Pittsburgh Sledgehammers

Club information
- Full name: Pittsburgh Sledgehammers Rugby League Football Club
- Nickname(s): Sledgehammers, Hammers
- Colours: Black Gold
- Founded: 2010; 16 years ago

Current details
- Ground: Founders Field Cheswick, Pennsylvania (2,500);
- Coach: Ken DeLucia
- Captain: Ken DeLucia
- Competition: USA Rugby League
- 2010: 10th

= Pittsburgh Sledgehammers =

US semi-professional rugby league club, based in Cheswick, Pennsylvania

The Pittsburgh Sledgehammers are a rugby league football team based in the Pittsburgh area. They are currently confirmed to be affiliated with the new USA Rugby League. They play their games at Founders Field in Cheswick, Pennsylvania.

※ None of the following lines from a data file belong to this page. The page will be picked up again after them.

-- ==== Sys2Proof/Machine/Float.lean ====
section
/-! DEFINITION. The float instructions, opcodes 0x40-0x55 and 0x5A (R190-R201). -/
namespace Sys2Proof.Machine

/-- `.ftz` and the rounding code of the float class (R192). -/
def ftzBit (f : Fields) : Bool := f.b 3
def rndCode (f : Fields) : Nat := f.m 2 0
/-- The 16-bit format of the packed class (R192). -/
def packFmt (f : Fields) : Fmt := if f.b 4 then bf16 else fp16

/-- FADD, FSUB and FMUL (R194). -/
def State.fp2 (s : State) (f : Fields) (op : FpOp) : State :=
  let a := s.rvA f
  let b := s.rvB f
  s.fpAlu f (allU [a, b]) fun l => fp32.arith op (rndCode f) (ftzBit f) (a.at l).toNat (b.at l).toNat 0
/-- FADD (R194). -/
def execFadd (f : Fields) (s : State) : Out := .next (s.fp2 f .add)
/-- FSUB (R194). -/
def execFsub (f : Fields) (s : State) : Out := .next (s.fp2 f .sub)
/-- FMUL (R194). -/
def execFmul (f : Fields) (s : State) : Out := .next (s.fp2 f .mul)
/-- FFMA (R194). -/
def execFfma (f : Fields) (s : State) : Out :=
  let a := s.rvA f
  let b := s.rvB f
  let c := s.rvC f
  .next (s.fpAlu f (allU [a, b, c]) fun l =>
    fp32.arith .fma (rndCode f) (ftzBit f) (a.at l).toNat (b.at l).toNat (c.at l).toNat)

/-- FMIN and FMAX (R195). -/
def State.fpMinmax (s : State) (f : Fields) (greater : Bool) : State :=
  let a := s.rvA f
  let b := s.rvB f
  s.fpAlu f (allU [a, b]) fun l => fp32.minmax greater (f.b 4) (ftzBit f) (a.at l).toNat (b.at l).toNat
/-- FMIN (R195). -/
def execFmin (f : Fields) (s : State) : Out := .next (s.fpMinmax f false)
/-- FMAX (R195). -/
def execFmax (f : Fields) (s : State) : Out := .next (s.fpMinmax f true)

/-- FCMP (R196). -/
def execFcmp (f : Fields) (s : State) : Out :=
  let a := s.rvA f
  let b := s.rvB f
  let en := s.en f
  let g (l : Nat) : Bool × FpFlags := fcmpWord (f.m 2 0) (ftzBit f) (a.at l).toNat (b.at l).toNat
  let q (l : Nat) : Bool :=
    match f.m 5 4 with
    | 0 => (g l).1
    | 1 => (g l).1 && s.wp.pred f.vc.toNat l
    | 2 => (g l).1 || s.wp.pred f.vc.toNat l
    | _ => (g l).1 != s.wp.pred f.vc.toNat l
  .next (((s.writePred f.vd.toNat en q).raise (fpFlags en (allU [a, b]) fun l => (g l).2)).advance)

/-- The unary functions of R197. -/
def State.fp1 (s : State) (f : Fields) (u : Unary) (op : Nat) : State :=
  let a := s.rvA f
  s.fpLong f (allU [a]) fun l => u.apply op (rndCode f) (ftzBit f) (a.at l).toNat
/-- FRCP (R197, R198). -/
def execFrcp (f : Fields) (s : State) : Out := .next (s.fp1 f .rcp 0x47)
/-- FRSQ (R197, R198). -/
def execFrsq (f : Fields) (s : State) : Out := .next (s.fp1 f .rsq 0x48)
/-- FSQRT (R197, R198). -/
def execFsqrt (f : Fields) (s : State) : Out := .next (s.fp1 f .sqrt 0x49)
/-- FEXP2 (R197, R198). -/
def execFexp2 (f : Fields) (s : State) : Out := .next (s.fp1 f .exp2 0x4A)
/-- FLOG2 (R197, R198). -/
def execFlog2 (f : Fields) (s : State) : Out := .next (s.fp1 f .log2 0x4B)
/-- FSIN (R197, R198). -/
def execFsin (f : Fields) (s : State) : Out := .next (s.fp1 f .sin 0x4C)
/-- FCOS (R197, R198). -/
def execFcos (f : Fields) (s : State) : Out := .next (s.fp1 f .cos 0x4D)
/-- FTANH (R197, R198). -/
def execFtanh (f : Fields) (s : State) : Out := .next (s.fp1 f .tanh 0x4E)

/-- FRND (R199). -/
def execFrnd (f : Fields) (s : State) : Out :=
  let a := s.rvA f
  .next (s.fpAlu f (allU [a]) fun l => frndWord (rndCode f) (ftzBit f) (a.at l).toNat)
/-- FCLASS (R199). -/
def execFclass (f : Fields) (s : State) : Out :=
  let a := s.rvA f
  .next (s.fpAlu f (allU [a]) fun l => (fclassWord (a.at l).toNat, 0))

/-- An operation on the two 16-bit halves, with the flags of both (R200). -/
def byHalves (g : Nat → Nat → Nat → Nat × FpFlags) (a b c : Word) : Nat × FpFlags :=
  let h (x : Word) (i : Nat) : Nat := bits x.toNat (16 * i) 16
  let r0 := g (h a 0) (h b 0) (h c 0)
  let r1 := g (h a 1) (h b 1) (h c 1)
  (r1.1 * 2 ^ 16 + r0.1, r0.2 ||| r1.2)
/-- PADD2 and PMUL2 (R200). -/
def State.packed2 (s : State) (f : Fields) (op : FpOp) : State :=
  let a := s.rvA f
  let b := s.rvB f
  s.fpAlu f (allU [a, b]) fun l =>
    byHalves (fun x y _ => (packFmt f).arith op (rndCode f) (ftzBit f) x y 0) (a.at l) (b.at l) 0
/-- PADD2 (R200). -/
def execPadd2 (f : Fields) (s : State) : Out := .next (s.packed2 f .add)
/-- PMUL2 (R200). -/
def execPmul2 (f : Fields) (s : State) : Out := .next (s.packed2 f .mul)
/-- PFMA2 (R200). -/
def execPfma2 (f : Fields) (s : State) : Out :=
  let a := s.rvA f
  let b := s.rvB f
  let c := s.rvC f
  .next (s.fpAlu f (allU [a, b, c]) fun l =>
    byHalves (fun x y z => (packFmt f).arith .fma (rndCode f) (ftzBit f) x y z) (a.at l) (b.at l) (c.at l))
/-- PMIN2 and PMAX2 (R200). -/
def State.packedMinmax (s : State) (f : Fields) (greater : Bool) : State :=
  let a := s.rvA f
  let b := s.rvB f
  s.fpAlu f (allU [a, b]) fun l =>
    byHalves (fun x y _ => (packFmt f).minmax greater (f.b 5) (ftzBit f) x y) (a.at l) (b.at l) 0
/-- PMIN2 (R200). -/
def execPmin2 (f : Fields) (s : State) : Out := .next (s.packedMinmax f false)
/-- PMAX2 (R200). -/
def execPmax2 (f : Fields) (s : State) : Out := .next (s.packedMinmax f true)
/-- FDOT2 (R201). -/
def execFdot2 (f : Fields) (s : State) : Out :=
  let a := s.rvA f
  let b := s.rvB f
  let c := s.rvC f
  .next (s.fpAlu f (allU [a, b, c]) fun l =>
    fdot2Word (packFmt f) (rndCode f) (ftzBit f) (a.at l).toNat (b.at l).toNat (c.at l).toNat)

end Sys2Proof.Machine
end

The club was founded as the Pittsburgh Vipers, and joined the American National Rugby League (AMNRL) as an expansion team for the 2010 season. In 2011 they were one of seven teams to depart the AMNRL to form the USA Rugby League, adopting their current name shortly thereafter. On February 18, 2011 it was announced they would serve as a "developmental" team in the new league. In June 2015, it was announced the Sledgehammers would be coming out of hiatus and participate in the USARL in the 2016 season under new management.

==History==
The team, originally known as the Pittsburgh Vipers, was founded in 2010. They joined the American National Rugby League as an expansion team for the 2010 season, replacing the Bucks County Sharks, who had suspended operations for the year. Their first scheduled match was against the Washington, D.C. Slayers, but the Slayers were unable to travel to Pittsburgh as scheduled, which meant their first game was postponed. They played their first game in round 2 of the 2010 AMNRL season, where they lost 80–4 against the Fairfax Eagles.

In 2011 the team was one of seven teams to leave the AMNRL to form the new USA Rugby League. They changed their name to the Pittsburgh Sledgehammers shortly after. In February 2011 it was announced the Sledgehammers would be participating as a "developmental" team in the new league.

==Logo and colors==
Their jerseys are black and gold, the traditional colors of Pittsburgh sports. Black and gold are the colors of the city's flag as well as the Pittsburgh Pirates, the Pittsburgh Steelers and the Pittsburgh Penguins.